A Journey to Greece
This problem gives us a graph and asks us whether we can visit a certain subset of nodes in a given time. The caveats are
- there is a given time we will spend at each node
- there is a transit time between nodes
- he may travel between any pair of nodes at most once at a fixed cost
We have 2*10^4 nodes, 15 places to visit, and 10^5 edges.
The first simplification is that we only have FIFTEEN places to visit, but 20k nodes. Since only 15 places are interesting, we can calculate the minimum time from any of these nodes to any other by running dijkstra from each node. This takes 15 * (120klog20k). This is plenty fast enough. Now we have 15 nodes, and are asked for the minimum circuit time. If we ignore the third stipulation above, this is simple travelling salesman. We figured it must be some sort of brute force because N=15.
Ignoring the third case above, Simply iterating over all 15! paths is too slow. We notice, however, that if we are located at a given node, and the given set of nodes we have ALREADY visited is fixed, the solution for the remaining nodes does not depend on the previous path.
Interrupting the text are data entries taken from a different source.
-- ==== Sys2Proof/Laws/Decoder.lean ====
section
/-!
SUPPORT. What DBYTE's loop does to a stream: in a tree with an inner root it emits the symbols whose codes the bits
spell, from wherever the cursor stands (R153, R29); in a degenerate tree every 0 is the lone symbol (R155).
-/

namespace Sys2Proof.Machine

section Tree
variable {f : Vector Weight 128} {opt : Bool} {nodes : List NodeRec} {nleaf : Nat}

/-- One bit at an inner node of a tree with an inner root. -/
theorem TreeOk.bitStep_inner (h : TreeOk f opt nodes nleaf) {root cur : Idx} {r : NodeRec}
    (hroot : IsInner nodes root.toNat) (hr : nodes[cur.toNat]? = some r) (hl : r.leaf = false) (b : Bool) :
    (∃ x, IsLeafOf nodes (r.child b).toNat x ∧ bitStep nodes root cur b = .symbol (x.setWidth 8) root) ∨
      (IsInner nodes (r.child b).toNat ∧ bitStep nodes root cur b = .inner (r.child b)) := by
  obtain ⟨rr, hrr, hrl⟩ := hroot
  have hlt := h.child_lt hr hl b
  have hcur := getElem?_lt hr
  have hc := List.getElem?_eq_getElem (show (r.child b).toNat < nodes.length by omega)
  generalize nodes[(r.child b).toNat] = c at hc
  have hstep : bitStep nodes root cur b = if c.leaf then .symbol c.sym root else .inner (r.child b) := by
    have hc' : nodes[(if b = true then r.right else r.left).toNat]? = some c := hc
    simp only [bitStep, hrr, hrl, hr, Bool.false_eq_true, if_false]
    rw [hc']
    rfl
  cases hcl : c.leaf with
  | true =>
    obtain ⟨x, hx, -⟩ := h.leafSym hc hcl
    exact .inl ⟨x, ⟨c, hc, hcl, hx⟩, by rw [hstep, hcl, hx]; rfl⟩
  | false => exact .inr ⟨⟨c, hc, hcl⟩, by rw [hstep, hcl]; rfl⟩

/-- Bits that end at an inner node emit nothing and leave the cursor there (R153). -/
theorem TreeOk.walkBits_inner (h : TreeOk f opt nodes nleaf) {root cur cur' : Idx} (hroot : IsInner nodes root.toNat)
    {bits : Bits} (hw : treeWalk nodes cur.toNat bits = some cur'.toNat) (hin : IsInner nodes cur'.toNat)
    (e : List Byte) : walkBits nodes root bits cur e = .more cur' e := by
  induction bits generalizing cur with
  | nil =>
    have : cur = cur' := BitVec.eq_of_toNat_eq (Option.some.inj hw)
    rw [this]; rfl
  | cons b bs ih =>
    obtain ⟨r, hr, hl, hw⟩ := treeWalk_cons_eq_some.1 hw
    rcases h.bitStep_inner hroot hr hl b with ⟨x, hx, -⟩ | ⟨-, hs⟩
    · obtain rfl := treeWalk_from_leaf hx hw
      rw [treeWalk_nil] at hw
      rw [Option.some.inj hw] at hx
      exact absurd hin (not_inner_of_leaf hx)
    · rw [walkBits, hs]
      exact ih hw

/-- Bits that end at a leaf emit its symbol and put the cursor back to the root, or end the decode (R153, R154). -/
theorem TreeOk.walkBits_leaf (h : TreeOk f opt nodes nleaf) {root cur : Idx} {j : Nat} {x : Sym}
    (hroot : IsInner nodes root.toNat) {bits : Bits} (hne : bits ≠ []) (hw : treeWalk nodes cur.toNat bits = some j)
    (hx : IsLeafOf nodes j x) (rest : Bits) (e : List Byte) :
    walkBits nodes root (bits ++ rest) cur e =
      if x = 0 then .done root e else walkBits nodes root rest root (e ++ [x.setWidth 8]) := by
  induction bits generalizing cur with
  | nil => exact absurd rfl hne
  | cons b bs ih =>
    obtain ⟨r, hr, hl, hw⟩ := treeWalk_cons_eq_some.1 hw
    rcases h.bitStep_inner hroot hr hl b with ⟨y, hy, hs⟩ | ⟨hin, hs⟩
    · obtain rfl := treeWalk_from_leaf hy hw
      rw [treeWalk_nil] at hw
      rw [← Option.some.inj hw] at hx
      have hxy : x = y := by
        obtain ⟨r1, h1, -, s1⟩ := hx
        obtain ⟨r2, h2, -, s2⟩ := hy
        rw [h1] at h2
        obtain rfl := Option.some.inj h2
        exact setWidth_sym_inj (s1.symm.trans s2)
      subst hxy
      rw [List.cons_append, List.nil_append, walkBits, hs]
      have h0 : x.setWidth 8 = (0 : Byte) ↔ x = 0 := by
        constructor
        · intro he; exact setWidth_sym_inj (he.trans rfl)
        · rintro rfl; rfl
      by_cases hx0 : x = 0
      · simp [hx0]
      · have hx0' : ¬ (x.setWidth 8 = (0 : Byte)) := fun he => hx0 (h0.1 he)
        simp only [if_neg hx0, if_neg hx0']
    · have hbs : bs ≠ [] := by
        rintro rfl
        rw [treeWalk_nil] at hw
        rw [Option.some.inj hw] at hin
        exact absurd hin (not_inner_of_leaf hx)
      rw [List.cons_append, walkBits, hs]
      exact ih hbs hw

/-- A code at the front of the bits the decoder still holds: its part not yet consumed is not empty. -/
theorem TreeOk.split_code (_h : TreeOk f opt nodes nleaf) {root : Nat} {cur j : Nat} {x : Sym} {p c B R : Bits}
    (hp : treeWalk nodes root p = some cur) (hcur : IsInner nodes cur) (hc : treeWalk nodes root c = some j)
    (hj : IsLeafOf nodes j x) (he : p ++ B = c ++ R) :
    ∃ q, q ≠ [] ∧ c = p ++ q ∧ B = q ++ R ∧ treeWalk nodes cur q = some j := by
  rcases List.append_eq_append_iff.1 he with ⟨q, rfl, rfl⟩ | ⟨q, rfl, rfl⟩
  · rw [treeWalk_append, hp] at hc
    refine ⟨q, ?_, rfl, rfl, hc⟩
    rintro rfl
    obtain rfl := Option.some.inj hc
    exact absurd hcur (not_inner_of_leaf hj)
  · rw [treeWalk_append, hc] at hp
    obtain rfl := treeWalk_from_leaf hj hp
    obtain rfl := Option.some.inj hp
    exact absurd hcur (not_inner_of_leaf hj)

/-- The decoder on a stream of codes (R29, R153): with the path `p` to the cursor still held, the bits `B` emit exactly
the symbols whose codes `p ++ B` spells, and leave the rest held. -/
theorem TreeOk.walkBits_more (h : TreeOk f opt nodes nleaf) {root : Idx} (hroot : IsInner nodes root.toNat)
    {code : Sym → Bits} {cur cur' : Idx} (syms : List Sym) {p B rest : Bits} {e : List Byte}
    (hcode : ∀ x ∈ syms, IsCodeOf nodes root.toNat x (code x)) (hsent : ∀ x ∈ syms, x ≠ 0)
    (hp : treeWalk nodes root.toNat p = some cur.toNat) (hcur : IsInner nodes cur.toNat)
    (he : p ++ B = syms.flatMap code ++ rest) (hrest : treeWalk nodes root.toNat rest = some cur'.toNat)
    (hcur' : IsInner nodes cur'.toNat) :
    walkBits nodes root B cur e = .more cur' (e ++ syms.map (BitVec.setWidth 8)) := by
  induction syms generalizing p B cur e with
  | nil =>
    simp only [List.flatMap_nil, List.nil_append] at he
    rw [← he, treeWalk_append, hp] at hrest
    simpa using h.walkBits_inner hroot hrest hcur' e
  | cons x syms ih =>
    rcases hcode x (by simp) with ⟨hl, -⟩ | ⟨-, j, hj, hx⟩
    · exact absurd hroot (not_inner_of_leaf hl)
    rw [List.flatMap_cons, List.append_assoc] at he
    obtain ⟨q, hq, -, rfl, hw⟩ := h.split_code hp hcur hj hx he
    rw [h.walkBits_leaf hroot hq hw hx, if_neg (hsent x (by simp)),
      ih (p := []) (B := syms.flatMap code ++ rest) (cur := root) (fun y hy => hcode y (by simp [hy]))
        (fun y hy => hsent y (by simp [hy])) rfl hroot rfl]
    simp

/-- The same up to the sentinel (R154): it ends the decode, and what follows its code is not looked at (R157). -/
theorem TreeOk.walkBits_done (h : TreeOk f opt nodes nleaf) {root : Idx} (hroot : IsInner nodes root.toNat)
    {code : Sym → Bits} {cur : Idx} (syms : List Sym) {p B rest : Bits} {e : List Byte}
    (hcode : ∀ x ∈ syms, IsCodeOf nodes root.toNat x (code x)) (hsent : ∀ x ∈ syms, x ≠ 0)
    (hend : IsCodeOf nodes root.toNat 0 (code 0))
    (hp : treeWalk nodes root.toNat p = some cur.toNat) (hcur : IsInner nodes cur.toNat)
    (he : p ++ B = syms.flatMap code ++ (code 0 ++ rest)) :
    walkBits nodes root B cur e = .done root (e ++ syms.map (BitVec.setWidth 8)) := by
  induction syms generalizing p B cur e with
  | nil =>
    rcases hend with ⟨hl, -⟩ | ⟨-, j, hj, hx⟩
    · exact absurd hroot (not_inner_of_leaf hl)
    obtain ⟨q, hq, -, rfl, hw⟩ := h.split_code hp hcur hj hx he
    rw [h.walkBits_leaf hroot hq hw hx]
    simp
  | cons x syms ih =>
    rcases hcode x (by simp) with ⟨hl, -⟩ | ⟨-, j, hj, hx⟩
    · exact absurd hroot (not_inner_of_leaf hl)
    rw [List.flatMap_cons, List.append_assoc] at he
    obtain ⟨q, hq, -, rfl, hw⟩ := h.split_code hp hcur hj hx he
    rw [h.walkBits_leaf hroot hq hw hx, if_neg (hsent x (by simp)),
      ih (p := []) (B := syms.flatMap code ++ (code 0 ++ rest)) (cur := root) (fun y hy => hcode y (by simp [hy]))
        (fun y hy => hsent y (by simp [hy])) rfl hroot rfl]
    simp

/-- Whatever the bits, the walk through a tree in good order from an inner cursor ends at an inner cursor or at the
sentinel: no bit is illegal (R153), and at most one symbol is emitted per bit. -/
theorem TreeOk.walkBits_total (h : TreeOk f opt nodes nleaf) {root cur : Idx} (hroot : IsInner nodes root.toNat)
    (hcur : IsInner nodes cur.toNat) (bits : Bits) (e : List Byte) :
    ∃ syms : List Sym, syms.length ≤ bits.length ∧ (∀ x ∈ syms, x ≠ 0) ∧
      ((∃ cur', IsInner nodes cur'.toNat ∧
          walkBits nodes root bits cur e = .more cur' (e ++ syms.map (BitVec.setWidth 8))) ∨
        walkBits nodes root bits cur e = .done root (e ++ syms.map (BitVec.setWidth 8))) := by
  induction bits generalizing cur e with
  | nil => exact ⟨[], by simp, by simp, .inl ⟨cur, hcur, by simp [walkBits]⟩⟩
  | cons b bs ih =>
    obtain ⟨r, hr, hl⟩ := hcur
    rcases h.bitStep_inner hroot hr hl b with ⟨x, hx, hs⟩ | ⟨hin, hs⟩
    · by_cases hx0 : x = 0
      · refine ⟨[], by simp, by simp, .inr ?_⟩
        rw [walkBits, hs]; simp [hx0]
      · have hx0' : ¬ (x.setWidth 8 = (0 : Byte)) := fun he => hx0 (setWidth_sym_inj (he.trans rfl))
        obtain ⟨syms, hlen, hne, hcase⟩ := ih hroot (e ++ [x.setWidth 8])
        refine ⟨x :: syms, by simpa using hlen, by simp only [List.forall_mem_cons]; exact ⟨hx0, hne⟩, ?_⟩
        rw [walkBits, hs]
        simp only [if_neg hx0', List.map_cons]
        rw [show e ++ x.setWidth 8 :: syms.map (BitVec.setWidth 8) =
          e ++ [x.setWidth 8] ++ syms.map (BitVec.setWidth 8) by simp]
        exact hcase
    · obtain ⟨syms, hlen, hne, hcase⟩ := ih hin e
      refine ⟨syms, by simp; omega, hne, ?_⟩
      rw [walkBits, hs]
      exact hcase

end Tree

/-! ### The degenerate tree (R155) -/

section Degenerate
variable {nodes : List NodeRec} {root cur : Idx} {x : Sym}

theorem bitStep_lone (h : IsLeafOf nodes root.toNat x) (b : Bool) :
    bitStep nodes root cur b = if b then .bad else .symbol (x.setWidth 8) cur := by
  obtain ⟨r, hr, hl, hs⟩ := h
  simp [bitStep, hr, hl, hs]

/-- Zeros emit the lone symbol, if it is not the sentinel. -/
theorem walkBits_lone_zeros (h : IsLeafOf nodes root.toNat x) (hx : x ≠ 0) (k : Nat) (rest : Bits) (e : List Byte) :
    walkBits nodes root (List.replicate k false ++ rest) cur e =
      walkBits nodes root rest cur (e ++ List.replicate k (x.setWidth 8)) := by
  have hx' : ¬ (x.setWidth 8 = (0 : Byte)) := fun he => hx (setWidth_sym_inj (he.trans rfl))
  induction k generalizing e with
  | zero => simp
  | succ k ih =>
    rw [List.replicate_succ, List.cons_append, walkBits, bitStep_lone h]
    simp only [Bool.false_eq_true, if_false, if_neg hx']
    rw [ih, List.replicate_succ]
    simp

/-- A one is no code. -/
theorem walkBits_lone_one (h : IsLeafOf nodes root.toNat x) (rest : Bits) (e : List Byte) :
    walkBits nodes root (true :: rest) cur e = .badCode e := by
  rw [walkBits, bitStep_lone h]; rfl

/-- The lone sentinel ends the decode at the first zero. -/
theorem walkBits_lone_sentinel (h : IsLeafOf nodes root.toNat 0) (rest : Bits) (e : List Byte) :
    walkBits nodes root (false :: rest) cur e = .done cur e := by
  rw [walkBits, bitStep_lone h]; rfl

end Degenerate

/-! ### The loop over parts of a stream -/

/-- The loop over bits in two parts: the second part is walked where the first ends at a cursor, and not at all where
the first ends the command. -/
theorem walkBits_append (nodes : List NodeRec) (root : Idx) (B B' : Bits) (cur : Idx) (e : List Byte) :
    walkBits nodes root (B ++ B') cur e =
      match walkBits nodes root B cur e with
      | .more cur' e' => walkBits nodes root B' cur' e'
      | .done cur' e' => .done cur' e'
      | .badCode e' => .badCode e'
      | .corrupt => .corrupt := by
  induction B generalizing cur e with
  | nil => rfl
  | cons b B ih =>
    simp only [List.cons_append, walkBits]
    cases bitStep nodes root cur b with
    | inner c => exact ih c e
    | symbol x c =>
      dsimp only
      split
      · rfl
      · exact ih c _
    | bad => rfl
    | corrupt => rfl

/-- What was emitted before the loop only stands in front. -/
theorem walkBits_emitted (nodes : List NodeRec) (root : Idx) (B : Bits) (cur : Idx) (e e' : List Byte) :
    walkBits nodes root B cur (e ++ e') =
      match walkBits nodes root B cur e' with
      | .more c es => .more c (e ++ es)
      | .done c es => .done c (e ++ es)
      | .badCode es => .badCode (e ++ es)
      | .corrupt => .corrupt := by
  induction B generalizing cur e' with
  | nil => rfl
  | cons b B ih =>
    simp only [walkBits]
    cases bitStep nodes root cur b with
    | inner c => exact ih c e'
    | symbol x c =>
      dsimp only
      split
      · rfl
      · rw [List.append_assoc]; exact ih c _
    | bad => rfl
    | corrupt => rfl

/-- At most one symbol is emitted per bit. -/
theorem walkBits_emitted_length {nodes : List NodeRec} {root cur c : Idx} {B : Bits} {e e' : List Byte}
    (h : walkBits nodes root B cur e = .more c e' ∨ walkBits nodes root B cur e = .done c e') :
    e'.length ≤ e.length + B.length := by
  induction B generalizing cur e with
  | nil =>
    simp only [walkBits, WalkEnd.more.injEq, reduceCtorEq, or_false] at h
    simp [h.2]
  | cons b B ih =>
    simp only [walkBits] at h
    cases hs : bitStep nodes root cur b with
    | inner c' =>
      rw [hs] at h
      have := ih h
      simp only [List.length_cons]; omega
    | symbol x c' =>
      rw [hs] at h
      dsimp only at h
      split at h
      · simp only [reduceCtorEq, WalkEnd.done.injEq, false_or] at h
        rw [← h.2]; simp
      · have := ih h
        simp only [List.length_append, List.length_cons, List.length_nil] at this ⊢; omega
    | bad => simp [hs] at h
    | corrupt => simp [hs] at h

/-- The response data of DBYTE as a number: twice the count, plus `done` (R66). -/
theorem dbyteData_eq {count : Nat} (h : count ≤ 8) (done : Bool) :
    dbyteData count done = BitVec.ofNat 136 (2 * count + done.toNat) := by
  have hall : ∀ n ≤ 8, ∀ b, dbyteData n b = BitVec.ofNat 136 (2 * n + b.toNat) := by decide +kernel
  exact hall _ h done

/-- `done` is bit 0 of the response data of DBYTE (R66). -/
theorem dbyteData_done (count : Nat) (done : Bool) : (dbyteData count done).getLsbD 0 = done := by
  unfold dbyteData
  rw [BitVec.getLsbD_setWidth, BitVec.getLsbD_append]
  simp

end Sys2Proof.Machine
end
This leads to a DP state:
-set of nodes already visited (2^15 possibilities) -which node we are at (15 possibilities)
and we store in the table the minimum time it took to reach this state.
We initialize the minimum time to be at athens without visiting any other cities at 0, and the rest of the elements to inf. At every element in our DP array, we iterate over all elements possible next cities to visit, and replace the value in the appropriate next cell if it is a faster way to reach that state.
Without the taxi, the state space is 15 locations * 2^15 cities visited possibilites = 500k. Even with a factor of 15 for evaluating every possible city, this is only 7 million.
Incorporating the taxi is now trivial. We simply add one further dimension to our array, indicating whether we've already used the taxi or not. In our iteration step, we have to simulate taking the taxi to every possible next city as well as going the 'normal' way. This increases our runtime to ~30 million, which is still plenty fast.